Steinbrecher: Der erste Schritt sollte sein, nicht zu früh in diese oder jene Software- oder Legal-Tech-Anwendung zu investieren. Die Rechtsabteilung sollte drei Fragen nacheinander angehen: Warum beschäftigen wir uns als Rechtsabteilung mit Digitalisierung und Legal Tech? Es geht darum zu klären, welchen Mehrwert es für die Rechtsabteilung und das Unternehmen bringen wird, Zeit und Energie in dieses Thema zu investieren. Was will die Rechtsabteilung und das Unternehmen mit Digitalisierung und Legal Tech konkret erreichen? Wenn die Rechtsabteilung nicht weiß, was sie will, dann wird sie ziellos an dem Thema „rumdoktern“. Wie will die Rechtsabteilung die gesteckten Digitalisierungsziele erreichen? Es klingt abgedroschen: ohne Plan bleibt man planlos. Und wenn die Rechtsabteilung nicht bereit ist, Zeit und Energie in die Abarbeitung des Digitalisierungsplan zu stecken, dann wird sich nichts an der Arbeitsweise der Rechtsabteilung ändern.

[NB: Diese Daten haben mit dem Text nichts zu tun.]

/-- Settles O59: each frame's rule of R412–R415 first, then buffers, transmission, discovery and PCIe. -/
theorem portsReceiveSendAndDiscover : Obligations.PortsReceiveSendAndDiscover := by
  unfold Obligations.PortsReceiveSendAndDiscover
  intro s n hs hn now p port
  refine ⟨?_, fun f h => exec_ethFrameReceive_refused h, ?_, ?_, ?_, exec_ethFrameTransmit_refused, ?_, ?_, exec_lldpSend_refused, ?_,
    exec_lldpTtlExpiry_refused, ?_⟩
  case refine_1 =>
    intro c hc
    simp only [List.mem_cons, List.not_mem_nil, or_false] at hc
    obtain rfl | rfl := hc
    · exact ⟨fun h => ⟨_, s.sameBut_putReg _ _, State.oneReg_putReg hs _ _, exec_ethLinkUp h⟩, exec_ethLinkUp_refused⟩
    · exact ⟨fun h => ⟨_, s.sameBut_putReg _ _, State.oneReg_putReg hs _ _, exec_ethLinkDown h⟩, exec_ethLinkDown_refused⟩
  case refine_2 =>
    intro f tagged pcp ty body hup hlen hparse c udp dropped
    refine ⟨fun hlong => exec_received hup hlen (run_ethReceive_long hparse hlong), fun hmax => ⟨?_, ?_, ?_, ?_, ?_, ?_⟩⟩
    · intro hty
      exact ⟨_, exec_received hup hlen (run_ethReceive_pause hparse hmax hty), State.counted_ethCounted hs _ _⟩
    · intro hty
      exact exec_received hup hlen (run_ethReceive_ptp hparse hmax hty)
    · intro x ttl hty hudp hx httl
      obtain ⟨hkept, hnew⟩ := run_lldpReceive (s := s) (n := n) hx httl
      have hrun := run_ethReceive_lldp (s := s) (n := n) hparse hmax hty hudp
      exact ⟨s.neighbourKept n x body ttl, s.sameBut_withEth _ _, ⟨State.ethPort_withEth_same _ _ _, fun _ hx => State.ethPort_withEth _ _ hx⟩,
        fun h => exec_received hup hlen (hrun.trans (hkept h)), fun h => exec_received hup hlen (hrun.trans (hnew h))⟩
    · intro dst b hty hudp hmine
      exact completesThen_of rfl (exec_received hup hlen (run_ethReceive_roce hparse hmax hty hudp hmine))
    · intro peer hty hudp hpeer
      exact completesThen_of rfl (exec_received hup hlen (run_ethReceive_fh hparse hmax hty hudp hpeer))
    · intro q count base h hty hudp hq hcount hbase hh
      have hrun := run_ethReceive_packet (s := s) (n := n) hparse hmax hty hudp
      refine ⟨fun h0 => exec_received hup hlen (hrun.trans (run_rxPacket_unset (hq ▸ h0))), fun hset hroom => ?_, ?_⟩
      · subst hq hcount hbase hh
        exact ⟨_, exec_received hup hlen (hrun.trans (run_rxPacket_dropped hset hroom)), State.counted_ethCounted hs _ _⟩
      · intro u ws v x y hset hfree hin hwrite happend hx hy hmoved
        exact completesThen_of_then (exec_received hup hlen hrun |>.trans rfl)
          (rxPacket_then hq hcount hbase hh hset hfree hin hwrite happend hx hy hmoved)
  case refine_3 =>
    intro w i h
    change execRxBufferReturn w n i s = _
    exact always_of_run (run_rxReturn_refused h)
  case refine_4 =>
    intro i count first k hi hcount hfirst hk
    have hret : s.rxReturned n i count = k := by rw [hk, hfirst]; rfl
    have hrun := run_rxReturn (s := s) (n := n) hi hcount
    rw [hret] at hrun
    refine ⟨fun hin hle => ?_, fun hout => always_of_run (hrun.trans (if_neg ?_))⟩
    · exact ⟨_, always_of_run (hrun.trans (if_pos ⟨hin, hle⟩)), s.sameBut_withEth _ _, State.ethPort_withEth_same _ _ _,
        fun _ hx => State.ethPort_withEth _ _ hx⟩
    · rw [not_and_or, not_lt, not_le]
      exact hout
  case refine_5 =>
    intro q x e b u a len hup he hread ha hlen hgood leaves c
    subst ha hlen
    exact ⟨fun f v hin hdata => completesThen_of_then (exec_ethFrameTransmit hup he) (ethTransmit_then_sent hs he hread hgood hin hdata),
      fun hin => completesThen_of_then (exec_ethFrameTransmit hup he) (ethTransmit_then_outside he hread hgood hin)⟩
  case refine_6 =>
    intro hup hdue
    obtain ⟨hsame, hport⟩ := s.lldpSent_spec n
    exact ⟨s.lldpSent n, _, exec_lldpSend hup hdue, hsame, hport, rfl, s.lldpFrame_spec n⟩
  case refine_7 =>
    intro x b ttl y hneigh
    obtain ⟨hdue, hearly⟩ := exec_lldpTtlExpiry hneigh
    exact ⟨fun h => ⟨_, s.sameBut_withEth _ _, ⟨State.ethPort_withEth_same _ _ _, fun _ hx => State.ethPort_withEth _ _ hx⟩, hdue h⟩, hearly⟩
  case refine_8 =>
    intro speed shows hspeed hshows
    subst hspeed hshows
    refine ⟨?_, fun a b h => exec_pcieLinkUp_refused h, ?_, fun h => ?_, fun a d => ⟨exec_msiReceive, exec_msiReceive_refused⟩⟩
    · intro a b ha ha' hb hdown
      have hb' : b < 2 ^ 4 := by fin_cases hb <;> decide
      exact ⟨_, State.pcieShown_spec hs (by omega) hb', exec_pcieLinkUp ha ha' hb hdown⟩
    · intro hup
      exact ⟨_, State.pcieShown_spec hs (by decide) (by decide), exec_pcieLinkDown hup⟩
    · change execPcieLinkDown s = _
      exact whenEnabled_refused (by rw [h]; rfl)

end Sys2Proof.Machine
end

section
/-! PROOFS. The SAFE block's tables and operations, and O51: pipelines judge their instances and gate them (R434–R447, R456). -/

namespace Sys2Proof.Machine

open Sys2Proof

section
variable {s : State} {p : Nat}

/-! ## The tables of the SAFE block -/

/-- The state with pipeline `p` replaced. -/
def State.withPipe (s : State) (p : Nat) (v : Pipe) : State := (Upd.safe fun x => { x with pipes := tblSet x.pipes p v }).apply s

theorem modPipe_gives (p : Nat) (f : Pipe → Pipe) (s : State) : (modPipe p f).gives s () (s.withPipe p (f (s.pipe p))) := fun _ => rfl

theorem State.sameBut_withPipe (s : State) (p : Nat) (v : Pipe) : s.SameBut [.safe] (s.withPipe p v) := Upd.sameBut _ s

theorem State.pipe_withPipe (s : State) (p : Nat) (v : Pipe) : (s.withPipe p v).pipe p = v := tblGet_tblSet_same _ _ _ _

theorem State.canonical_withPipe (hs : s.Canonical) (p : Nat) (v : Pipe) : (s.withPipe p v).Canonical := hs

theorem State.reg_withPipe (s : State) (p : Nat) (v : Pipe) (x : Nat) : (s.withPipe p v).reg x = s.reg x := rfl

theorem State.fld_withPipe (s : State) (p : Nat) (v : Pipe) (x : Nat) (f : Field) : (s.withPipe p v).fld x f = s.fld x f := rfl

theorem State.pipe_putFld (s : State) (off : Nat) (f : Field) (v p : Nat) : (s.putFld off f v).pipe p = s.pipe p := rfl
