theorem fsmRead_of_terminal {s : State} (hf : s.fsm = .halted ∨ s.fsm = .faulted) : s.fsmRead = none := by
  rcases hf with hf | hf <;> simp only [State.fsmRead, hf]

/-- Settles O26: Fetching reads its opcode and Dispatching the operand of an LDA, both at `PC` behind the bounds
check; Halted and Faulted read nothing. -/
theorem onlyTwoReadsBothAtPc : Obligations.OnlyTwoReadsBothAtPc := by
  unfold Obligations.OnlyTwoReadsBothAtPc
  intro s i
  cases hf : s.fsm with
  | fetching =>
    rw [fsmRead_of_fetching hf, Option.ite_none_right_eq_some]
    constructor
    · rintro ⟨hb, ⟨⟩⟩
      exact ⟨rfl, hb, .inl rfl⟩
    · rintro ⟨rfl, hb, -⟩
      exact ⟨hb, rfl⟩
  | dispatching =>
    rw [fsmRead_of_dispatching hf, Option.ite_none_right_eq_some]
    constructor
    · rintro ⟨⟨ho, hb⟩, ⟨⟩⟩
      exact ⟨rfl, hb, .inr ⟨rfl, ho⟩⟩
    · rintro ⟨rfl, hb, ⟨⟨⟩⟩ | ⟨-, ho⟩⟩
      exact ⟨⟨ho, hb⟩, rfl⟩
  | halted => simp [fsmRead_of_terminal (.inl hf)]
  | faulted => simp [fsmRead_of_terminal (.inr hf)]

end Sys2Proof.Machine

/-! PROOFS. The family of spec/40_alu_flags.md: the closed form of the flag policy, and an instruction's results as a
function of its operand and the registers. -/

namespace Sys2Proof.Machine

/-! ### The closed form of the flag policy (R68) -/

theorem flagOf_or (p q : Byte) (f : Flag) : flagOf (p ||| q) f = (flagOf p f || flagOf q f) :=
  BitVec.getLsbD_or

/-- One bit shifted to a flag's place is that flag and no other. -/
theorem flagOf_bit_shiftLeft (c : Prop) [Decidable c] (f g : Flag) :
    flagOf ((if c then 1#8 else 0#8) <<< flagBit f) g = (decide (g = f) && decide c) := by
  by_cases hc : c
  · simp only [hc, if_true, decide_true, Bool.and_true]
    cases f <;> cases g <;> decide
  · simp only [hc, if_false, decide_false, Bool.and_false]
    cases f <;> cases g <;> decide

/-- The mask `0x7D` is the six flags other than Z and N. -/
theorem flagOf_unwrittenMask (f : Flag) : flagOf 0x7D#8 f = decide (f ≠ .negative ∧ f ≠ .zero) := by
  cases f <;> decide

/-- Every flag of the closed form: Z and N from the result, the other six through the mask. -/
theorem flagOf_closedFlags (p r : Byte) (f : Flag) :
    flagOf (closedFlags p r) f =
      if f = .negative then r.getLsbD 7 else if f = .zero then r == 0x00#8 else flagOf p f := by
  have hn := flagOf_bit_shiftLeft (r.getLsbD 7 = true) .negative f
  have hz := flagOf_bit_shiftLeft (r = 0x00#8) .zero f
  simp only [flagBit] at hn hz
  rw [closedFlags, flagOf_or, flagOf_or, flagOf_and, flagOf_unwrittenMask, hn, hz]
  by_cases hneg : f = .negative
  · simp [hneg]
  · by_cases hzero : f = .zero <;> simp [hneg, hzero, beq_eq_decide]

theorem zeroNegative_eq_closedFlags (p r : Byte) : zeroNegative p r = closedFlags p r :=
  eq_of_flagOf fun f => (flagOf_zeroNegative p r f).trans (flagOf_closedFlags p r f).symm

/-- Settles O20: the policy writes `zeroNegative` to `P` and nothing else, and the flags of `zeroNegative` are known one
by one. -/
theorem flagPolicyWritesOnlyZeroAndNegative : Obligations.FlagPolicyWritesOnlyZeroAndNegative := by
  unfold Obligations.FlagPolicyWritesOnlyZeroAndNegative
  intro s r
  have hf (f : Flag) := flagOf_zeroNegative s.p r f
  refine ⟨rfl, zeroNegative_eq_closedFlags s.p r, ?_, ?_, fun f hz hn => ?_⟩
  · exact (hf .zero).trans (by simp [beq_eq_decide])
  · exact (hf .negative).trans (if_pos rfl)
  · exact (hf f).trans (by rw [if_neg hn, if_neg hz])
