-- ==== Sys2Proof/Certificates/Slice0/Obligations.lean ====
section
/-! DEFINITION. The statements about the block, for the provers. Each docstring names the rules of
spec/ it formalises. A tick is one step; `exec` is the tick in which an instruction is presented. -/

open Sys2Proof Sys2Proof.Machine

/-! ### Encoding -/

/-- 30_encoding R94: every value of `op` is assigned, by match and mask `0x700`; the operand is the
low byte as it stands. -/
def Obligations.OpcodeMapDecodesEveryWord : Prop :=
  ∀ w : CmdWord,
    (opBits w = 0x000#11 → decodeCommand w = .nop (w.setWidth 8)) ∧
    (opBits w = 0x100#11 → decodeCommand w = .txSend (w.setWidth 8)) ∧
    (opBits w = 0x200#11 → decodeCommand w = .rxStatus (w.setWidth 8)) ∧
    (opBits w = 0x300#11 → decodeCommand w = .rxRead (w.setWidth 8)) ∧
    (opBits w = 0x400#11 → decodeCommand w = .rxClear (w.setWidth 8)) ∧
    (opBits w = 0x500#11 → decodeCommand w = .rxTake (w.setWidth 8)) ∧
    (opBits w = 0x600#11 → decodeCommand w = .rsv6 (w.setWidth 8)) ∧
    (opBits w = 0x700#11 → decodeCommand w = .rsv7 (w.setWidth 8))

/-- Words written out from the spec: the command words of 95_test_vectors V2 (30_encoding R93, R94) and
the frame of 0xA5 (30_encoding R90). -/
def Obligations.WrittenOutWordsDecode : Prop :=
  decodeTableWord 11 0b00001011010 = some (.nop 0x5A#8) ∧
  decodeTableWord 11 0b00101011010 = some (.txSend 0x5A#8) ∧
  decodeTableWord 11 0b01001011010 = some (.rxStatus 0x5A#8) ∧
  decodeTableWord 11 0b01101011010 = some (.rxRead 0x5A#8) ∧
  decodeTableWord 11 0b10001011010 = some (.rxClear 0x5A#8) ∧
  decodeTableWord 11 0b10101011010 = some (.rxTake 0x5A#8) ∧
  decodeTableWord 11 0b11001011010 = some (.rsv6 0x5A#8) ∧
  decodeTableWord 11 0b11101011010 = some (.rsv7 0x5A#8) ∧
  decodeTableWord 10 0b1101001010 = some (.frame 0xA5#8)

/-- Decode and encode agree for every instruction and every operand, at the row's width, and for a
command also at its width in whole bytes. The words are those of 30_encoding R90 and R93 to R95; that a
number is read by the width given with it, and the second clause's 16 bits, are the model's choice
(log entry 6): the spec has no 16-bit word. -/
def Obligations.DecodeOfEncodeIsTheInstruction : Prop :=
  (∀ i : Instr, i.wf = true → decodeTableWord i.nbits (encode i) = some i) ∧
  (∀ i : Instr, i.isCommand = true → decodeTableWord 16 (encode i) = some i)

/-- 30_encoding R99: all 2048 command words decode, each to a command that encodes back to the same
word, so no bit of a word is dropped. The second clause, that a number above 11 bits is no word and is
refused, is the model's choice (log entry 6). -/
def Obligations.EveryCommandWordDecodesAndEncodesBack : Prop :=
  (∀ w : Nat, w < 2048 →
    ∃ i : Instr, i.isCommand = true ∧ decodeTableWord 11 w = some i ∧ encode i = w) ∧
  (∀ w : Nat, 2048 ≤ w → decodeTableWord 11 w = none)

/-- 30_encoding R90: the 10-bit words with start 0 and stop 1 are the frames, and their data is bits 8:1.
That the others are refused, and by which name, is the model's choice (log entry 6): R90 names no
refusal, and the block receives any levels (R100). -/
def Obligations.FrameWordsDecodeExactly : Prop :=
  ∀ w : Nat,
    (w < 1024 → w % 2 = 0 → 512 ≤ w → decodeRaw 10 w = .ok (.frame (BitVec.ofNat 8 (w / 2)))) ∧
    (w < 1024 → w % 2 = 1 → decodeRaw 10 w = .error .startNotLow) ∧
    (w < 512 → w % 2 = 0 → decodeRaw 10 w = .error .stopNotHigh) ∧
    (1024 ≤ w → decodeRaw 10 w = .error .noSuchWord)

/-- 30_encoding R90, 20_memory R71: the frame of a byte is ten slots of `BIT_PERIOD` ticks: start 0,
the data bits least significant first, stop 1. -/
def Obligations.FrameIsTenSlotsLeastSignificantBitFirst : Prop :=
  ∀ (period : Nat) (b : Byte),
    (slotLevels period (frameWord b)).length = 10 * period ∧
    ∀ i j : Nat, i < 10 → j < period →
      (slotLevels period (frameWord b))[i * period + j]? =
        some (if i = 0 then false else if i = 9 then true else b.getLsbD (i - 1))

/-- 30_encoding R93: `data` is ignored, whatever its value, by every command other than `TX_SEND`. -/
def Obligations.OperandIsIgnoredOutsideTxSend : Prop :=
  ∀ (w w' : CmdWord) (s : State), opBits w = opBits w' → opBits w ≠ 0x100#11 →
    exec (decodeCommand w) s = exec (decodeCommand w') s

/-- 00_scope R16: the rotate right through carry. -/
def Obligations.RotateRightThroughCarry : Prop :=
  ∀ (c : Level) (v : Byte),
    (rrc c v).1 = v.getLsbD 0 ∧ (rrc c v).2.getLsbD 7 = c ∧
    ∀ k : Nat, k < 7 → (rrc c v).2.getLsbD k = v.getLsbD (k + 1)

/-! ### Reset -/

/-- 10_state R58: the reset state and its outputs. (`rx_acc`, `rx_c`, `rx_byte`, `tx_sr` are
unspecified and not named.) -/
def Obligations.ResetStateHasTheSpecifiedValues : Prop :=
  AtReset State.reset ∧
  State.reset.outputs.cmdReady = true ∧ State.reset.outputs.txLine = true ∧
  State.reset.outputs.rxReady = false ∧ State.reset.outputs.txBusy = false ∧
  State.reset.outputs.rxBusy = false

/-- 70_reset_and_hazards R230: in a tick with `in.rst = 1` the next state is the reset state, whatever
the pre-state and the other inputs; no command is accepted and the response is 0. -/
def Obligations.ResetBeatsEverythingElse : Prop :=
  ∀ s : State, s.rstNow = true →
    (∀ i : Instr, ∃ t, exec i s = .next t ∧ AtReset t ∧ t.accepted = false ∧ t.rsp = 0#9 ∧
      t.cfg = s.cfg) ∧
    (∃ t, step s = .next t ∧ AtReset t ∧ t.accepted = false ∧ t.rsp = 0#9 ∧ t.cfg = s.cfg ∧
      s.outputs.rspWord = 0#9)

/-! ### The step -/

/-- A step runs the instruction that the presented word decodes to, in the tick in which it is presented
(20_memory R85; 45_tick_step R190), and the host goes on by the response; with nothing presented no
command is accepted. What each host operation presents is stated as well (30_encoding R103, R104;
the operations and what an unbound name does are the model's choice, log entries 1 and 8). -/
def Obligations.StepRunsThePresentedInstruction : Prop :=
  (∀ (s t : State) (w : CmdWord), s.host.presents = some w → exec (decodeCommand w) s = .next t →
    step s = .next { t with host := s.host.advance t.accepted t.rsp }) ∧
  (∀ s : State, s.host.presents = none → ∃ t, step s = .next t ∧ t.accepted = false ∧ t.rsp = 0#9) ∧
  (∀ vars : List (Nat × RspWord), HostAgent.presents { ops := [], vars := vars } = none) ∧
  (∀ (rest : List HostOp) (vars : List (Nat × RspWord)) (w : CmdWord) (b : Option Nat) (n : Nat)
      (r : RspWord),
    HostAgent.presents { ops := .quiet :: rest, vars := vars } = none ∧
    HostAgent.presents { ops := .offer w :: rest, vars := vars } = some w ∧
    HostAgent.presents { ops := .issue w b :: rest, vars := vars } = some w ∧
    HostAgent.presents { ops := .poll :: rest, vars := vars } = some 0x200#11 ∧
    HostAgent.presents { ops := .sendVar n :: rest, vars := (n, r) :: vars } =
      some (0x100#11 ||| (r.setWidth 8).setWidth 11) ∧
    HostAgent.presents { ops := .sendVar n :: rest, vars := [] } = none)

/-- The next step of a state that fetches a word runs exactly the instruction of that word: a command
word on the port, a frame word on the receive line (log entries 6 and 10 are the model's choice). -/
def Obligations.FetchedWordRunsNext : Prop :=
  ∀ s : State,
    (∀ w : Nat, w < 2048 → step (s.withFetchWord 11 w) = exec (decodeCommand (BitVec.ofNat 11 w)) s) ∧
    (∀ w : Nat, w < 2048 → step (s.withFetchWord 16 w) = exec (decodeCommand (BitVec.ofNat 11 w)) s) ∧
    (∀ b : Byte, step (s.withFetchWord 10 (encode (.frame b))) = exec (.frame b) s)

/-- 45_tick_step R192: the step and every instruction's tick have a next state in every state; there is
no fault and no refusal. -/
def Obligations.EveryTickHasANextState : Prop :=
  (∀ s : State, ∃ t, step s = .next t) ∧ (∀ (i : Instr) (s : State), ∃ t, exec i s = .next t)

/-- 40_host_port R111, with 70_reset_and_hazards R230: a command is accepted in a tick exactly when one
is presented, no reset is applied and the port is open; the port's output is that function of the
pre-state. -/
def Obligations.CommandIsAcceptedExactlyWhenPortIsOpen : Prop :=
  ∀ s : State,
    (s.outputs.cmdReady = true ↔
      s.tx.active = false ∧ ¬ (s.cfg.rxPreempts = true ∧ s.rx.active = true)) ∧
    ∃ t, step s = .next t ∧
      (t.accepted = true ↔
        s.rstNow = false ∧ (∃ w, s.host.presents = some w) ∧ s.outputs.cmdReady = true)

/-- 40_host_port R113: the response of every tick, row by row; and it is what the port shows. -/
def Obligations.ResponseFollowsTheTable : Prop :=
  ∀ s : State, ∃ t, step s = .next t ∧ t.rsp = s.outputs.rspWord ∧
    (t.accepted = false → t.rsp = 0#9) ∧
    ∀ w, s.host.presents = some w → t.accepted = true →
      (opBits w = 0x000#11 ∨ opBits w = 0x100#11 ∨ opBits w = 0x400#11 ∨ opBits w = 0x600#11 ∨
        opBits w = 0x700#11 → t.rsp = 0#9) ∧
      (opBits w = 0x200#11 → t.rsp = if s.box.ready then 0x100#9 else 0x000#9) ∧
      (opBits w = 0x300#11 → t.rsp = s.box.byte.setWidth 9) ∧
      (opBits w = 0x500#11 →
        t.rsp = (if s.box.ready then 0x100#9 else 0x000#9) ||| s.box.byte.setWidth 9)

/-- 40_host_port R112: a command presented while the port is closed is not accepted; its response is 0,
and the tick is that of a silent host: both engines make their own moves and the mailbox changes by
a publication only. -/
def Obligations.ClosedPortCommandHasNoEffect : Prop :=
  ∀ (i : Instr) (s : State), i.isCommand = true → s.rstNow = false → s.outputs.cmdReady = false →
    ∃ t, exec i s = .next t ∧ t.accepted = false ∧ t.rsp = 0#9 ∧
      CommandFrame s t ∧ t.box = s.boxAfter false ∧ TransmitterMoves none s t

BC: Welche Knackpunkte gibt es bei einer erfolgreichen Implementierung, welche Klippen sind zu umschiffen?
Steinbrecher: Nach meiner Erfahrung und Marktbeobachtung ist die größte Klippe der Business Case. Anders ausgedrückt: Wie überzeugt der General Counsel die Geschäftsleitung, Zeit und Geld für die Entwicklung und Umsetzung einer Digitalisierungsstrategie der Rechtsabteilung bereitzustellen. Ich habe dazu eine provokative Herangehensweise entwickelt.
BC: Was sind typische Anfängerfehler und Kinderkrankheiten?
Steinbrecher: Ohne die Beantwortung der Fragen: „Warum? Was? Wie?“ blind in die erstbeste Legal-Tech-Anwendung zu investieren nur weil angeblich alle anderen Rechtsabteilungen das auch machen. Und der zweite Fehler ist nach meiner Meinung zu glauben, dass eine Rechtsabteilung einfach mal so nebenbei einen Digitalisierungsplan aufstellt und erfolgreich umsetzt.
RA Dr. Alexander Steinbrecher, LL.M. (Tulane), ist Head of Group Corporate, M&A and Legal Affairs bei Bombardier Transportation in Berlin. Er beschäftigt sich mit der technologieunterstützen Weiterentwicklung von Rechtsabteilungen. Am 27. März 2020 wird er die Abschluß-Keynote des Unternehmensjuristen-Circle halten.